Data:
-- ==== Sys2Proof/Tests/Slice0.lean ====
section
/-! SUPPORT. Tests: the terms that the check of WellFormed refuses, a few frames and messages read bit by bit, one step of each
family on a small state, and for each statement with hypotheses states that meet them, clause by clause. -/
namespace Sys2Proof.Tests
open Sys2Proof Sys2Proof.Machine

set_option Elab.async false

/-! ## Small states -/

/-- OPEN, all else as after reset. -/
def ready : State := { State.reset with mode := .openHouse }

/-- A binding that acts on circuit 5. -/
def onFive (kind : BindingKind) : Binding :=
  { Binding.empty with present := true, kind := kind, target := .circuit 5, level := 800, fade := 15, priority := 3, zone := 2 }

/-- A hold of binding 0 on circuit 5, in slot 0. -/
def held : Hold :=
  { slot := 0, circuit := 5, originator := .binding 0, zone := some 2, kind := .latch, priority := 3,
    lastStation := some 1, level := 800, start := 200, target := 800, placedFade := 15, length := 60, elapsed := 60,
    ramp := none, state := .steady, parked := false, expiry := none }

/-- Station 1 enrolled and ONLINE, reaching bindings 0–7: one of each kind. -/
def house : State :=
  ((((((((((ready.setSlot 1 { enrolled := true, base := 0, count := 8, authority := 2 }).setLive 1
    { StationLive.fresh true with presence := .online }).setBinding 0 (onFive .latchOn)).setBinding 1
    (onFive .latchOff)).setBinding 2 (onFive .toggle)).setBinding 3 (onFive .holdToRun)).setBinding 4
    (onFive .raise)).setBinding 5 (onFive .lower)).setBinding 6
    { Binding.empty with present := true, kind := .stationClear }).setBinding 7
    { Binding.empty with present := true, kind := .panic })

/-- An edge of control `k` of station 1. -/
def edgeOf (k : Nat) (edge : Edge) : PressEntry := { station := 1, control := k, edge := edge, loop := .a }

/-- The house with one entry in the press queue. -/
def queued (k : Nat) (edge : Edge) : State := { house with queue := [edgeOf k edge] }

/-- The outcome is a next state with the property. -/
def gives (o : Host.Outcome State Fault Refusal) (p : State → Bool) : Bool :=
  match o with
  | .next t => p t
  | _ => false

/-- The outcome is a next state whose result buffer holds the code and the data. -/
def answers (o : Host.Outcome State Fault Refusal) (code : ResultCode) (fields : List (Nat × Nat) := []) : Bool :=
  gives o fun t => t.port.result == ⟨code, packData fields⟩

/-- A poll of station 1 that carries all a poll can. -/
def polled : PollSent := { address := 1, answer := .none, image := some darkImage, deny := 8 }

/-- The house with that poll in flight on loop A. -/
def polling : State := house.setLoop .a { cursor := 63, position := 1, inFlight := some polled }

/-- A sweep from circuit 5 to circuit 6, at a position. -/
def job (position : SweepPosition) : SweepJob := { oldCircuit := 5, newCircuit := 6, position := position }

/-- The house with that sweep in flight and its mark set. -/
def sweeping (position : SweepPosition) : State :=
  { house with sweeper := { state := .sweeping (job position), changed := 3 } }.mark 5 (some 6)

/-- The house with that sweep aborted. -/
def aborted (position : SweepPosition) : State := { house with sweeper := { state := .aborted (job position), changed := 3 } }

/-- A show lock held with period 5 since the start, at a moment. -/
def lockedAt (clock : Nat) (mode : Mode) (windowed : Bool) : State :=
  let h : LockHeld := { period := 5, lastToggle := false, since := 0 }
  { ready with clock := clock, mode := mode, lock := if windowed then .windowed h else .first h }

/-- The house in which the pool has no free record: 512 holds of console channels on other circuits. -/
def full : State :=
  { house with holds := (List.range 512).map fun k =>
      { held with slot := k, circuit := 6 + k % 128, originator := .console (k / 128), zone := none } }

/-! ## WellFormed refuses what no command is -/

theorem test_illFormed_badFrame : (Instr.badFrame 8).wellFormed = false ∧ (Instr.badFrame 96).wellFormed = false := by decide
theorem test_illFormed_badCommand : (Instr.badCommand 0x00).wellFormed = false ∧ (Instr.badCommand 0x44).wellFormed = false := by
  decide
theorem test_illFormed_idleReply : (Instr.idleReply .a 0).wellFormed = false := by decide
theorem test_illFormed_keyReport_address : (Instr.keyReport .a 0 false [⟨3, .press⟩]).wellFormed = false := by decide
theorem test_illFormed_keyReport_none : (Instr.keyReport .a 1 false []).wellFormed = false := by decide
theorem test_illFormed_keyReport_five :
    (Instr.keyReport .b 1 false (List.replicate 5 ⟨3, .press⟩)).wellFormed = false := by decide
theorem test_illFormed_statusReply_slot : (Instr.statusReply 0 [⟨96, .lampOpen⟩]).wellFormed = false := by decide
theorem test_illFormed_statusReply_five :
    (Instr.statusReply 0 (List.replicate 5 ⟨3, .overload⟩)).wellFormed = false := by decide
theorem test_illFormed_refused :
    exec (.badFrame 8) ready = .refused .illFormed ∧ exec (.badCommand 0x44) ready = .refused .illFormed := ⟨rfl, rfl⟩
theorem test_wellFormed_edges :
    (Instr.badFrame 95).wellFormed = true ∧ (Instr.badCommand 0x02).wellFormed = true ∧
    (Instr.keyReport .a 63 true (List.replicate 4 ⟨15, .release⟩)).wellFormed = true ∧
    (Instr.statusReply 3 [⟨95, .lampOpen⟩]).wellFormed = true := by decide

/-! ## Bits: frames and messages as the guide lays them out -/

/-- WRITE_STATION 64 + 9, enrolled, base 1023, 16 controls, authority 3 (R20, R183). -/
theorem test_frame_writeStation :
    decodeFrame 96 [0x08, 0x49, 0x01, 0xFF, 0x03, 0x10, 0x03, 0, 0, 0, 0, 0] = .writeStation 73 1 1023 16 3 := by decide
/-- WRITE_BINDING 258, the empty record but with present yes (R183). -/
theorem test_frame_writeBinding :
    decodeFrame 96 [0x10, 0x02, 0x01, 0x01, 0, 0x02, 0, 0, 0, 0, 0, 0x05] =
      .writeBinding 258 0x050000000000020001 := by decide
theorem test_frame_writeCircuit :
    decodeFrame 96 [0x18, 0x7F, 0x01, 0x01, 0x96, 0x00, 0x01, 0x00, 0x01, 0x00, 0xFF, 0xFF] =
      .writeCircuit 383 1 150 1 0 1 0 := by decide
theorem test_frame_presetSetEntry :
    decodeFrame 96 [0x23, 0x2F, 0x11, 0x00, 0xE8, 0x03, 0, 0, 0, 0, 0, 0] = .presetSetEntry 47 17 1000 := by decide
theorem test_frame_placeHold :
    decodeFrame 96 [0x28, 0x01, 0x02, 0x3F, 0x00, 0x20, 0x03, 0x58, 0x02, 0x07, 0, 0] = .placeHold 1 2 63 800 600 7 := by
  decide
theorem test_frame_setMode : decodeFrame 96 [0x30, 0x02, 0, 0, 0, 0, 0, 0, 0, 0, 0, 0] = .setMode 2 := by decide
theorem test_frame_retarget :
    decodeFrame 96 [0x38, 0x11, 0x00, 0x2C, 0x01, 0, 0, 0, 0, 0, 0, 0] = .retarget 17 300 := by decide
theorem test_frame_eventMask :
    decodeFrame 96 [0x43, 1, 0, 1, 0, 1, 0, 1, 0, 0, 0, 0] = .eventMask 1 0 1 0 1 0 1 := by decide
/-- A code that the catalogue does not hold, and frames of other lengths (R178, R181). -/
theorem test_frame_other :
    decodeFrame 96 [0x45, 0, 0, 0, 0, 0, 0, 0, 0, 0, 0, 0] = .badCommand 0x45 ∧ decodeFrame 8 [0x30] = .statusOnlyFrame ∧
    decodeFrame 95 [0x30] = .badFrame 95 ∧ decodeFrame 0 [] = .badFrame 0 := by decide
/-- IDLE from address 5: the check byte is the complement of 05h (2.3). -/
theorem test_reply_idle :
    decodeReply .b [0x05, 0xFA] = .idleReply .b 5 ∧ decodeReply .b [0x05, 0xFB] = .stationMiss .b ∧
    decodeReply .b [0x05] = .stationMiss .b := by decide
/-- KEY_REPORT from address 5, sequence bit 1, control 3 pressed and control 15 released: 45h, 82h, 03h, 8Fh, whose
sum is 159h. -/
theorem test_reply_keyReport :
    decodeReply .a [0x45, 0x82, 0x03, 0x8F, 0xA6] = .keyReport .a 5 true [⟨3, .press⟩, ⟨15, .release⟩] ∧
    decodeReply .a [0x45, 0x80, 0x3A] = .stationMiss .a ∧ decodeReply .a [0x45, 0x81, 0x13, 0x26] = .stationMiss .a := by
  decide
/-- STATUS of rack 2 with LAMP_OPEN of slot 5 and OVERLOAD of slot 95: A2h, 02h, 05h, DFh, whose sum is 188h (8.2). -/
theorem test_reply_status :
    decodeStatus [0xA2, 0x02, 0x05, 0xDF, 0xFE, 0x77] = .statusReply 2 [⟨5, .lampOpen⟩, ⟨95, .overload⟩] ∧
    decodeStatus [0xA2, 0x02, 0x05, 0xDF, 0xFE, 0x78] = .rackMiss ∧ decodeStatus [0xA2, 0x05] = .rackMiss := by decide
/-- A POLL with an ACK of bit 1, the image with control 0 ON and control 15 FAST_FLASH, and a deny mask of controls 0 and 8. -/
theorem test_poll_bytes :
    pollBytes { address := 9, answer := .ack true, image := some ((darkImage.set 0 .on).set 15 .fastFlash), deny := 0x0101 } =
      [0xC9, 0x05, 0x01, 0x00, 0x00, 0xC0, 0x01, 0x01, 0x6E] ∧
    pollBytes { address := 9, answer := .wait, image := none, deny := 0 } = [0x09, 0x02, 0xF4] := by decide
/-- A LEVELS frame of rack 3 with every code 255: 53h and 96 times FFh sum to 5FF3h. -/
theorem test_levels_bytes :
    levelsBytes 3 (Table.fill 96 255) = 0x53 :: (List.replicate 96 0xFF ++ [0xA0, 0x0C]) := by decide +kernel
theorem test_tableWord : decodeTableWord 8 0 = none ∧ ready.withFetchWord 8 0 = ready := ⟨rfl, rfl⟩
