-- ==== Sys2Proof/Machine/Edge.lean ====
section
/-! DEFINITION. One rising edge of `clk` (00_scope.md R11) with given inputs: the spec's
`step(ACC, rst, op, data)` of 41_commands.md R90. -/

namespace Sys2Proof.Machine

/-- Reset has priority, and then the command is not even decoded (41_commands.md R90, 60_exceptions.md R115,
30_encoding.md R67); else the decoded command is performed. -/
def commandEdge (i : Inputs) (s : State) : StepOutcome :=
  if i.rst then resetEdge s else exec (decode i.command) s

/-- One step with the host's inputs given, as 10_state.md R34 has them ("arguments of the step"): a run on
record stops; else the host's read of `crc`, if it makes one, then the edge. -/
def clockEdge (i : Inputs) (s : State) : StepOutcome :=
  andThen (checkRecords s) fun s₁ => andThen (sampleCrc i.readCrc s₁) (commandEdge i)

/-- The same step in a run that goes on past its stops and keeps them on record, as 60_exceptions.md R111 and
R112 and 95_test_vectors.md section 2.5 speak of it: the hardware itself does not stop (log entry 6). -/
def recordedEdge (i : Inputs) (s : State) : State :=
  recordOutcome (recordOutcome s (sampleCrc i.readCrc s))
    (commandEdge i (recordOutcome s (sampleCrc i.readCrc s)))

/-- The step of the whole machine: the engine takes what the host presents next. -/
def stepHost (s : State) : StepOutcome := clockEdge s.nextInputs s.dropInputs

/-- The state with the command word in the low ten bits of `w` as what the host presents at the coming step,
in place of what it would have presented there: `rst = 0`, and no read of `crc`. -/
def presentNext (s : State) (w : Nat) : State :=
  { s with inputs := presentWord (BitVec.ofNat 10 w) :: s.inputs.tail }

end Sys2Proof.Machine
end

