-- ==== Sys2Proof/Tests/Slice0.lean ====
section
/-! SUPPORT. Small tests with expected values from spec/95_test_vectors.md and the rules' own examples, and one
witness for the hypotheses of each statement that has some. -/

namespace Sys2Proof.Tests
open Sys2Proof Sys2Proof.Machine

/-- A state with nothing on record, an accumulator and a host's list. -/
def host (a : Acc) (is : List Inputs) : State := { State.reset with acc := a, inputs := is }

/-- One clock edge's inputs without a read. -/
def word (cmd : Command) : Inputs := presentWord cmd

/-- The same with `rst = 1`. -/
def rstWord (cmd : Command) : Inputs := { presentWord cmd with rst := true }

/-- The same with a read of `crc` before the edge. -/
def readWordCrc (cmd : Command) : Inputs := { presentWord cmd with readCrc := true }

/-- ACC after `n` steps, if there is a next state. -/
def accAfterSteps (n : Nat) (s : State) : Option Acc := (nextState? (runSteps n s)).map (·.acc)

/-! ## Well-formedness and decoding -/

/-- The check refuses a reserved term whose word's `op` is not 11. -/
theorem test_wellFormed_refuses : (Instr.reserved 0x2FF#10).wellFormed = false := by decide

theorem test_wellFormed_accepts :
    (Instr.reserved 0x3A5#10).wellFormed = true ∧ (Instr.update 0xFF#8).wellFormed = true ∧
    Instr.nop.wellFormed = true ∧ Instr.init.wellFormed = true := by decide

/-- R63, bit by bit: `op = 00` with data `0xAB` (95_test_vectors.md 2.3). -/
theorem test_decode_nop : decode 0b0010101011#10 = .nop := by decide
/-- `op = 01` with data `0x55` (2.3). -/
theorem test_decode_init : decode 0b0101010101#10 = .init := by decide
/-- P1 step 2: `1000110001` is UPDATE '1'. -/
theorem test_decode_update : decode 0b1000110001#10 = .update 0x31#8 := by decide
/-- Word `0x3A5` (2.5). -/
theorem test_decode_reserved : decode 0b1110100101#10 = .reserved 0x3A5#10 := by decide

/-- R68: the assembler's words. -/
theorem test_encode :
    encode .nop = 0x000#10 ∧ encode .init = 0x100#10 ∧ encode (.update 0x39#8) = 0x239#10 := by decide

theorem test_decodeTableWord :
    decodeTableWord 16 0x2FF = some (.update 0xFF#8) ∧ decodeTableWord 16 0x400 = none := by decide

/-! ## The nibble processor and the byte step -/

/-- 95_test_vectors.md 2.1. -/
theorem test_nibbleStep :
    nibbleStep 0xFFFFFFFF#32 0x0#4 = 0xC7B0424D#32 ∧ nibbleStep 0x12345678#32 0x9#4 = 0x054D8A38#32 ∧
    nibbleStep 0x80000000#32 0x0#4 = 0x2608EDB8#32 ∧ nibbleStep 0xDEADBEEF#32 0xD#4 = 0xEADBEEF0#32 := by decide

/-- 95_test_vectors.md 2.2. -/
theorem test_byteStep :
    byteStep 0xFFFFFFFF#32 0xF0#8 = 0xC7B042BD#32 ∧ byteStep 0x00000000#32 0x80#8 = 0x690CE0EE#32 ∧
    byteStep 0x12345678#32 0x12#8 = 0x34567800#32 ∧ byteStep 0x04C11DB7#32 0x00#8 = 0xD219C1DC#32 := by decide

/-- 95_test_vectors.md 2.4: "abc", and 1.2 after '1', '2', '3'. -/
theorem test_messages :
    crc32Mpeg2 [0x61#8, 0x62#8, 0x63#8] = 0x9B73448C#32 ∧ crc32Mpeg2 [0x31#8, 0x32#8, 0x33#8] = 0xD952F164#32 ∧
    crc32Mpeg2 [0x00#8, 0xFF#8] = 0xB14024C9#32 := by decide

/-- 95_test_vectors.md 2.4: the 32 bytes counting up from 0. -/
theorem test_counting_message :
    crc32Mpeg2 ((List.range 32).map (BitVec.ofNat 8)) = 0x8F819950#32 := by decide +kernel

/-- 95_test_vectors.md 2.6: the checksum of "123456789" appended with the wrong byte order. -/
theorem test_residue_wrong_order :
    foldBytes 0x0376E6E7#32 [0xE7#8, 0xE6#8, 0x76#8, 0x03#8] = 0x54453F62#32 := by decide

Directions for this task: Please print the lines from the start of the records up to and including the line with "def held : Hold", copying each one exactly and leaving out the rest.

Written answer:
-- ==== Sys2Proof/Tests/Slice0.lean ====
section
/-! SUPPORT. Tests: the terms that the check of WellFormed refuses, a few frames and messages read bit by bit, one step of each
family on a small state, and for each statement with hypotheses states that meet them, clause by clause. -/
namespace Sys2Proof.Tests
open Sys2Proof Sys2Proof.Machine

set_option Elab.async false

/-! ## Small states -/

/-- OPEN, all else as after reset. -/
def ready : State := { State.reset with mode := .openHouse }

/-- A binding that acts on circuit 5. -/
def onFive (kind : BindingKind) : Binding :=
  { Binding.empty with present := true, kind := kind, target := .circuit 5, level := 800, fade := 15, priority := 3, zone := 2 }

/-- A hold of binding 0 on circuit 5, in slot 0. -/
def held : Hold :=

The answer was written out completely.